MSP430 Good C Code Practices

I know very little about c. I cannot answer your questions. Instead, I have a few question to ask you.

Mehdi Rahman said:

...  For these functions, in order to minimize the stack size, I try to avoid using local variables where I  can...

Why? I think the compiler might use CPU register as local variable. If you use global or static variable, the compiler might copy it to a CPU resister to use it locally and store the CPU register back to the global or static variable when finished. Either way, if there is not enough CPU register, one or more of them will be pushed to the stack and popped back later. So you are not saving any stack RAM either way. But using global or static variable will always occupy RAM "permanently" (for the duration of your entire code) in addition to the possible needs of using the stack RAM "temporarily" (for the duration of the function).

Mehdi Rahman said:

Based on others’ experience, is there a recommended level of optimization I should use with the compiler?
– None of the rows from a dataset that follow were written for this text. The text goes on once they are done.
/-- R497: LOOP_SLOT_STATUS.SKIP_RUN [27:24] RO. Consecutive skips -/
def LOOP_SLOT_STATUS_SKIP_RUN : Fld :=
  { off := 0x1C, lo := 24, w := 4, acc := .ro, rst := 0 }

/-- R497: LOOP_SLOT_STATUS.WRITE_REJECTED [28] W1C. As in R456, R476 and R494 -/
def LOOP_SLOT_STATUS_WRITE_REJECTED : Fld :=
  { off := 0x1C, lo := 28, w := 1, acc := .w1c, rst := 0 }

/-- R497: LOOP_SLOT_IMG.CODE_BASE [9:0] RO. First instruction of the slot's code -/
def LOOP_SLOT_IMG_CODE_BASE : Fld :=
  { off := 0x20, lo := 0, w := 10, acc := .ro, rst := 0 }

/-- R497: LOOP_SLOT_IMG.COUNT [20:10] RO. Instructions -/
def LOOP_SLOT_IMG_COUNT : Fld :=
  { off := 0x20, lo := 10, w := 11, acc := .ro, rst := 0 }

/-- R497: LOOP_SLOT_WIN.DBASE [8:0] RO. First word of the window -/
def LOOP_SLOT_WIN_DBASE : Fld :=
  { off := 0x24, lo := 0, w := 9, acc := .ro, rst := 0 }

/-- R497: LOOP_SLOT_WIN.DSIZE [25:16] RO. Window size, words -/
def LOOP_SLOT_WIN_DSIZE : Fld :=
  { off := 0x24, lo := 16, w := 10, acc := .ro, rst := 0 }

/-- R497: LOOP_SLOT_LAT.LAST [15:0] RO. Tick to WAITS, 16 ns units, saturating (R472) -/
def LOOP_SLOT_LAT_LAST : Fld :=
  { off := 0x28, lo := 0, w := 16, acc := .ro, rst := 0 }

/-- R497: LOOP_SLOT_LAT.MAX [31:16] RO. Largest LAST since CNT_CLR -/
def LOOP_SLOT_LAT_MAX : Fld :=
  { off := 0x28, lo := 16, w := 16, acc := .ro, rst := 0 }

/-- R497: LOOP_SLOT_INSN.LAST [15:0] RO. Instructions in the last computed sample, saturating -/
def LOOP_SLOT_INSN_LAST : Fld :=
  { off := 0x2C, lo := 0, w := 16, acc := .ro, rst := 0 }

/-- R497: LOOP_SLOT_INSN.MAX [31:16] RO. Largest LAST since CNT_CLR -/
def LOOP_SLOT_INSN_MAX : Fld :=
  { off := 0x2C, lo := 16, w := 16, acc := .ro, rst := 0 }

/-- R497: LOOP_SLOT_SKIP_CNT.COUNT [31:0] RO. Skipped samples -/
def LOOP_SLOT_SKIP_CNT_COUNT : Fld :=
  { off := 0x30, lo := 0, w := 32, acc := .ro, rst := 0 }

/-- R497: LOOP_SLOT_MISS_CNT.COUNT [31:0] RO. Missing samples -/
def LOOP_SLOT_MISS_CNT_COUNT : Fld :=
  { off := 0x34, lo := 0, w := 32, acc := .ro, rst := 0 }

/-- R497: LOOP_SLOT_SAMPLE_CNT.COUNT [31:0] RO. Computed samples -/
def LOOP_SLOT_SAMPLE_CNT_COUNT : Fld :=
  { off := 0x38, lo := 0, w := 32, acc := .ro, rst := 0 }
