/-- Function `t`'s event ring can take a record: enabled, not full, its rights and its memory in place (R679, R680). -/
def evFits (s : State) (t : Nat) : Bool :=
  let r := evRing s t
  let a := evBase s t + 16 * r.wr
  rdB s (evRingB t) R.SLUICE_EV_CFG_EN && (r.wr + 1) % evSize s t != r.rd && segOk s t true a 16
    && installedAll s a 16

/-- Write one record and signal the vector when THR records are unsignalled (R679, R680). -/
def evWrite (e : Event) (t : Nat) (s : State) : State :=
  let r := evRing s t
  let thr := max 1 (rd s (evRingB t) R.SLUICE_EV_CFG_THR)
  let wr' := (r.wr + 1) % evSize s t
  let s := store (evBase s t + 16 * r.wr) e.record s
  if r.unsig + 1 ≥ thr then
    emitOut (.msix t (min (lastVec t) (rd s (evRingB t) R.SLUICE_EV_CFG_VEC)))
      (setEvRing t { r with wr := wr', unsig := 0 } s)
  else setEvRing t { r with wr := wr', unsig := r.unsig + 1 } s

/-- Write event 0x0E02 for the events dropped since the last one, where there is space (R679). -/
def evOverflow (t : Nat) (s : State) : State :=
  let r := evRing s t
  if r.lost = 0 || !evFits s t then s
  else evWrite { stamp := s.ht, code := 0x0E02, channel := noCh, arg := r.lost } t (setEvRing t { r with lost := 0 } s)

/-- Write one record into a ring, or drop the event when the ring is not enabled, full, or has lost its rights. -/
def deliverTo (e : Event) (t : Nat) (s : State) : State :=
  let s := evOverflow t s
  if evFits s t then evWrite e t s
  else
    let r := evRing s t
    setEvRing t { r with drop := satU 32 (r.drop + 1), lost := satU 32 (r.lost + 1) } s

/-- Deliver every queued event. -/
def deliver (s : State) : State :=
  let q := qsort s.evq
  q.foldl (fun s q => q.dest.foldl (fun s t => deliverTo q.ev t s) s) { s with evq := [] }

/-- The DRAM of the dies in a mask has lost its contents. -/
def memDrop (lost : Nat) (m : List Host.Cell) : List Host.Cell := m.filter (fun c => !bitOf lost (dieOf c.1))

/-- Memory that was lost is empty, and the queued memory writes are made. -/
def commitMem (s : State) : State :=
  { s with
    mem := s.memq.foldl (fun m w => memWrite w.addr w.bytes m) (memDrop s.memLost s.mem)
    memq := [], evq := [], memLost := 0 }

/-- The status pins as the mode, HUB_DEGRADE.REPLACE and the hold island's power give them (R44, R45, R826), and
MGT_ALERT_N while a management event is unread, released on I3C (R770). -/
def pinsOf (s : State) : Pins :=
  let alert := s.hub.up && rdB s mgtB R.MGT_STATUS_ALERT && !rdB s mgtB R.MGT_STATUS_I3C
  if s.hub.island then
    { tripN := s.mode == .tripped, rplN := rdB s hubB R.HUB_DEGRADE_REPLACE
      alertN := s.mode == .degraded || s.mode == .hold || s.mode == .tripped, mgtAlertN := alert }
  else { mgtAlertN := alert }

/-- The end of a step: deliver the events, write memory, and let the status pins follow. -/
def finish (s : State) : State :=
  let s := commitMem (deliver s)
  { s with pins := pinsOf s }

/-- The state in which a command's effect starts: the outputs of the step before are gone. -/
def begun (s : State) : State := { s with out := [], mgt := { s.mgt with snapped := false } }

/-- The state after a command with effect `f`: the effect ran, the queue and the memory list are the machine's own to
write, and the step is finished. -/
def done (f : State → State) (s : State) : State :=
  finish { f (begun s) with pending := s.pending, mem := s.mem }

/-- The frame of every command. -/
def run (f : State → State) (s : State) : Host.Outcome State Fault Refusal := .next (done f s)

/-- As `run`, for a command whose operands must describe something that can exist. -/
def guarded (ok : Bool) (f : State → State) (s : State) : Host.Outcome State Fault Refusal :=
  if ok then run f s else .fault .illFormed

end Sys2Proof.Machine
end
There is no any. Use one that's best for your application. If unsure - then you are not experienced enough to optimize, so don't.

Mehdi Rahman said:

On another note, when would one use heap in an MSP430 embedded system?

You shall not. Of course, there are exceptions but not for developers asking such kind of questions.

I would use C heap only when static allocations does not do the job - on msp430 having plenty of memory for "quick and dirty" application which will be run in controller environment - like my laboratory. For "always on" product used by end-users I would __never__ use C standard heap due to fragmentation which is hard to predict. If there's no other way around and heap needed for such type of product, I would create own heap manager (actually buffer manager).

Mehdi Rahman said:

 I already know the maximum size of buffers and such, and create pre-defined array sizes.  From my understanding, this isn’t really dynamic memory management and therefore does not fall under using the heap.

Right. You are doing well.

Mehdi Rahman said:

For these functions, in order to minimize the stack size, I try to avoid using local variables where I  can.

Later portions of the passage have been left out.